_WORK TO BE COMPLETED:_ First find the line containing "(encodeFrame c p).length = p.length + 5 ∧" in the data, then set it down exactly along with every line after it, through the last.
**** DATASET EXCERPTS ****
-- ==== Sys2Proof/Machine/State.lean ====
section
/-! DEFINITION. The state of the block as plain data, its value after reset, and why a step can stop
(spec/10, spec/60 R200, spec/70 R230 and R231). -/

namespace Sys2Proof.Machine

/-- The result codes of STATUS.RESULT, in the order of their numbers 0 to 7 (spec/60 R200). -/
inductive ResultCode where
  | ok
  | malformedHeader
  | lengthMismatch
  | checksumMismatch
  | tooShortPayload
  | payloadTooLong
  | illegalOp
  | noPayload
  deriving DecidableEq, Repr

/-- The 21 status record registers, window offsets 0x020 to 0x034 in this order (spec/10 R38). -/
structure StatusRecord where
  verMajor   : Byte
  verMinor   : Byte
  hour       : Byte
  minute     : Byte
  second     : Byte
  day        : Byte
  month      : Byte
  yearOfs    : Byte
  opMode     : Byte
  opState    : Byte
  statusCode : Byte
  alarms     : Byte
  setTemp    : Byte
  boilerTemp : Byte
  dhwTemp    : Byte
  flame      : Byte
  actuators  : Byte
  fan        : Byte
  power      : Byte
  thermo     : Byte
  workTime   : Byte
  deriving DecidableEq, Repr

/-- The record registers at reset, 0x00 each (spec/10 R38). -/
def StatusRecord.reset : StatusRecord where
  verMajor := 0
  verMinor := 0
  hour := 0
  minute := 0
  second := 0
  day := 0
  month := 0
  yearOfs := 0
  opMode := 0
  opState := 0
  statusCode := 0
  alarms := 0
  setTemp := 0
  boilerTemp := 0
  dhwTemp := 0
  flame := 0
  actuators := 0
  fan := 0
  power := 0
  thermo := 0
  workTime := 0

/-- The register file (spec/10 R22). STATUS is its five fields (R24); TX_FLEN and RX_FLEN are stored once and seen as
two bytes each (R34, R35); CTRL holds no value (R23; notes/assumptions/18). -/
structure Regs where
  busy     : Bool
  done     : Bool
  ack      : Bool
  recValid : Bool
  result   : ResultCode
  txCmd    : Byte
  txPlen   : Byte
  modeArg  : Byte
  prioArg  : Byte
  txFlen   : BitVec 9
  rxFlen   : BitVec 16
  rxCmd    : Byte
  rxPlen   : Byte
  record   : StatusRecord
  deriving DecidableEq, Repr

/-- Every register at the reset value of spec/10 R22 (spec/70 R230). -/
def Regs.reset : Regs where
  busy := false
  done := false
  ack := false
  recValid := false
  result := .ok
  txCmd := 0
  txPlen := 0
  modeArg := 0
  prioArg := 0
  txFlen := 0
  rxFlen := 0
  rxCmd := 0
  rxPlen := 0
  record := StatusRecord.reset

/-- One move of the outside world at the block's ports (spec/20 R63, spec/92 D35; notes/assumptions/5 and 15). -/
inductive HostMove where
  /-- `MemRead(off, 1)` -/
  | read (off : Offset)
  /-- `MemWrite(off, 1, v)` -/
  | write (off : Offset) (v : Byte)
  /-- `MemWrite(off, 1, t)` with `t` the byte the host last read: a line of `loopback` (spec/30 R95) -/
  | writeLast (off : Offset)
  /-- `wait`: read STATUS until BUSY = 0 (spec/30 R95, spec/70 R241) -/
  | poll
  /-- the host makes no access in this step -/
  | idle
  /-- RST is asserted and released (spec/70 R230, R232) -/
  | rst
  deriving DecidableEq, Repr

/-- The whole state: the registers, buffers and latch of spec/10 R20, then the model's own fields. -/
structure State where
  /-- the register file (spec/10 R22) -/
  regs      : Regs
  /-- the four byte buffers (spec/10 R39 to R42) -/
  mem       : Memory
  /-- PENDING_OP (spec/10 R43) -/
  pendingOp : Byte
  /-- model's own: host-visible steps left before the running operation completes (notes/assumptions/2) -/
  latency   : Nat
  /-- model's own: how many free values have been drawn (notes/assumptions/1) -/
  draws     : Nat
  /-- model's own: the moves the outside world is going to make, the next one first (notes/assumptions/5) -/
  host      : List HostMove
  /-- model's own: the byte the last host read returned (notes/assumptions/14) -/
  readData  : Byte
  deriving DecidableEq, Repr

/-- The block after reset: registers as spec/70 R230 says, no buffer byte with a value (R231), idle (R233). The spec
gives PENDING_OP no value: 0x00 here is DESIGN CHOICE, unsafe (notes/assumptions/3). The model's own fields are zero
and empty: DESIGN CHOICE (notes/assumptions/1, 2, 5 and 14). -/
def State.reset : State where
  regs := Regs.reset
  mem := []
  pendingOp := 0
  latency := 0
  draws := 0
  host := []
  readData := 0

/-- Why the machine stops. Each of these is safe: the hardware goes on, the model does not. -/
inductive Fault where
  /-- A host access other than a STATUS read while BUSY = 1, raised by the host's step (spec/70 R240). Safe. -/
  | hazard
  /-- A host read of a buffer byte nothing has written since reset, raised by the host's step (spec/70 R231). Safe. -/
  | unwrittenRead (off : Offset)
  /-- An operation reads as an operand a buffer byte nothing has written since reset, raised by ENCODE, DECODE and
  STATUS_EXTRACT (spec/70 R231, spec/93 U1). Safe. -/
  | unwrittenOperand
  deriving DecidableEq, Repr

/-- Why a step has no meaning. -/
inductive Refusal where
  /-- An instruction the model gives no meaning yet, raised by exec's arm for it; no arm does. Safe. -/
  | notModelled (mnemonic : String)
  deriving DecidableEq, Repr

end Sys2Proof.Machine
end

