-- ==== Sys2Proof/Certificates/Slice0/Obligations.lean ====
section
/-! DEFINITION. The statements for the provers. Each docstring names the rules of spec/ it formalises. -/

open Sys2Proof Sys2Proof.Machine

/-! ### Encodings -/

/-- Decoding the bytes of a well-formed instruction gives it back, with every operand at every value
(spec/30 R80, R88, R90, R91). -/
def Obligations.DecodeOfEncodeIsTheInstruction : Prop :=
  ∀ i : Instr, i.wf = true → decode (encode i) = .instr i

/-- The CTRL table of spec/30 R90, row by row, every other value ILLEGAL_OP, and the whole byte is the code. -/
def Obligations.CtrlCodesAreTheTable : Prop :=
  decodeCtrl 0x00 = .nop ∧ decodeCtrl 0x01 = .encode ∧ decodeCtrl 0x02 = .decode ∧
  decodeCtrl 0x03 = .encStatusQuery ∧ decodeCtrl 0x04 = .encResetWorktime ∧ decodeCtrl 0x05 = .encSetMode ∧
  decodeCtrl 0x06 = .statusExtract ∧ decodeCtrl 0x0F = .softReset ∧
  (∀ v : Byte, (0x07 ≤ v.toNat ∧ v.toNat ≤ 0x0E) ∨ 0x10 ≤ v.toNat → decodeCtrl v = .illegalOp v) ∧
  (∀ v : Byte, (decodeCtrl v).wf = true ∧ encode (decodeCtrl v) = [v])

/-- Words written out from the spec's encodings decode to what they stand for (spec/30 R88, R90; spec/95 CV1, CV2,
CV4), and sequences that are no request are rejected by name (spec/95 DV8, DV10, DV19). -/
def Obligations.SpecWordsDecode : Prop :=
  decode [0x01] = .instr .encode ∧ decode [0x06] = .instr .statusExtract ∧ decode [0x80] = .instr (.illegalOp 0x80) ∧
  decode [0x5A, 0x5A, 0x02, 0x01, 0xFD] = .instr .generalStatusQuery ∧
  decode [0x5A, 0x5A, 0x02, 0x09, 0xF5] = .instr .resetWorkTimeCounter ∧
  decode [0x5A, 0x5A, 0x04, 0x03, 0x02, 0x04, 0xF8] = .instr (.setModeAndPriority 1 2) ∧
  decode [0x5A, 0x5A, 0x02, 0x01] = .rejected (.frame .malformedHeader) ∧
  decode [0x5A, 0x5A, 0x03, 0x01, 0xFD] = .rejected (.frame .lengthMismatch) ∧
  decode [0x5A, 0x5A, 0x02, 0x01, 0xFC] = .rejected (.frame .checksumMismatch)

/-! ### The pure functions of the codec -/

/-- The rolling transform adds the index less one and its inverse subtracts it, modulo 256; each undoes the other, and
on a sequence each byte depends on its own index alone (spec/40 R110, R111). -/
def Obligations.RollingTransformIsAPositionalBijection : Prop :=
  (∀ (b : Byte) (i : Nat), 1 ≤ i → i ≤ 255 →
    (transform b i).toNat = (b.toNat + (i - 1)) % 256 ∧
    (untransform b i).toNat = (b.toNat + 256 - (i - 1)) % 256 ∧
    untransform (transform b i) i = b ∧ transform (untransform b i) i = b) ∧
  (∀ (i : Nat) (bs : List Byte) (k : Nat), (transformFrom i bs)[k]? = bs[k]?.map fun b => transform b (i + k))

/-- The checksum is the one's complement of the 8-bit sum: 255 less the exact sum modulo 256 (spec/40 R112). -/
def Obligations.ChecksumIsTheComplementOfTheSum : Prop :=
  ∀ region : List Byte, (checksum region).toNat = 255 - (region.map BitVec.toNat).sum % 256

/-- A body before transformation sums to 0xFF with its checksum (spec/40 R113). -/
def Obligations.BodyWithChecksumSumsToFF : Prop :=
  ∀ (c : Byte) (p : List Byte),
    sum8 ([lengthByte p, c] ++ p ++ [checksum ([lengthByte p, c] ++ p)]) = 0xFF

/-- The frame of a COMMAND_ID and a payload, byte by byte (spec/30 R80). -/
def Obligations.EncodedFrameLayout : Prop :=
  ∀ (c : Byte) (p : List Byte), p.length ≤ 253 →
    (encodeFrame c p).length = p.length + 5 ∧
    (encodeFrame c p)[0]? = some 0x5A ∧ (encodeFrame c p)[1]? = some 0x5A ∧
    (encodeFrame c p)[2]? = some (BitVec.ofNat 8 (p.length + 2)) ∧
    (encodeFrame c p)[3]? = some c ∧
    (∀ k < p.length, (encodeFrame c p)[4 + k]? = p[k]?.map fun b => b + BitVec.ofNat 8 (k + 1)) ∧
    (encodeFrame c p)[p.length + 4]? =
      some ((sum8 ([BitVec.ofNat 8 (p.length + 2), c] ++ p) ^^^ 0xFF) + BitVec.ofNat 8 (p.length + 1))

/-- Checking a built frame returns its COMMAND_ID and payload: the first sentence of spec/40 R127. -/
def Obligations.DecodeFrameOfEncodeFrame : Prop :=
  ∀ (c : Byte) (p : List Byte), p.length ≤ 253 →
    decodeFrame (encodeFrame c p).length (encodeFrame c p) = .accepted c p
****
_PROBLEM SOLUTION:_
    (encodeFrame c p).length = p.length + 5 ∧
    (encodeFrame c p)[0]? = some 0x5A ∧ (encodeFrame c p)[1]? = some 0x5A ∧
    (encodeFrame c p)[2]? = some (BitVec.ofNat 8 (p.length + 2)) ∧
    (encodeFrame c p)[3]? = some c ∧
    (∀ k < p.length, (encodeFrame c p)[4 + k]? = p[k]?.map fun b => b + BitVec.ofNat 8 (k + 1)) ∧
    (encodeFrame c p)[p.length + 4]? =
      some ((sum8 ([BitVec.ofNat 8 (p.length + 2), c] ++ p) ^^^ 0xFF) + BitVec.ofNat 8 (p.length + 1))

/-- Checking a built frame returns its COMMAND_ID and payload: the first sentence of spec/40 R127. -/
def Obligations.DecodeFrameOfEncodeFrame : Prop :=
  ∀ (c : Byte) (p : List Byte), p.length ≤ 253 →
    decodeFrame (encodeFrame c p).length (encodeFrame c p) = .accepted c p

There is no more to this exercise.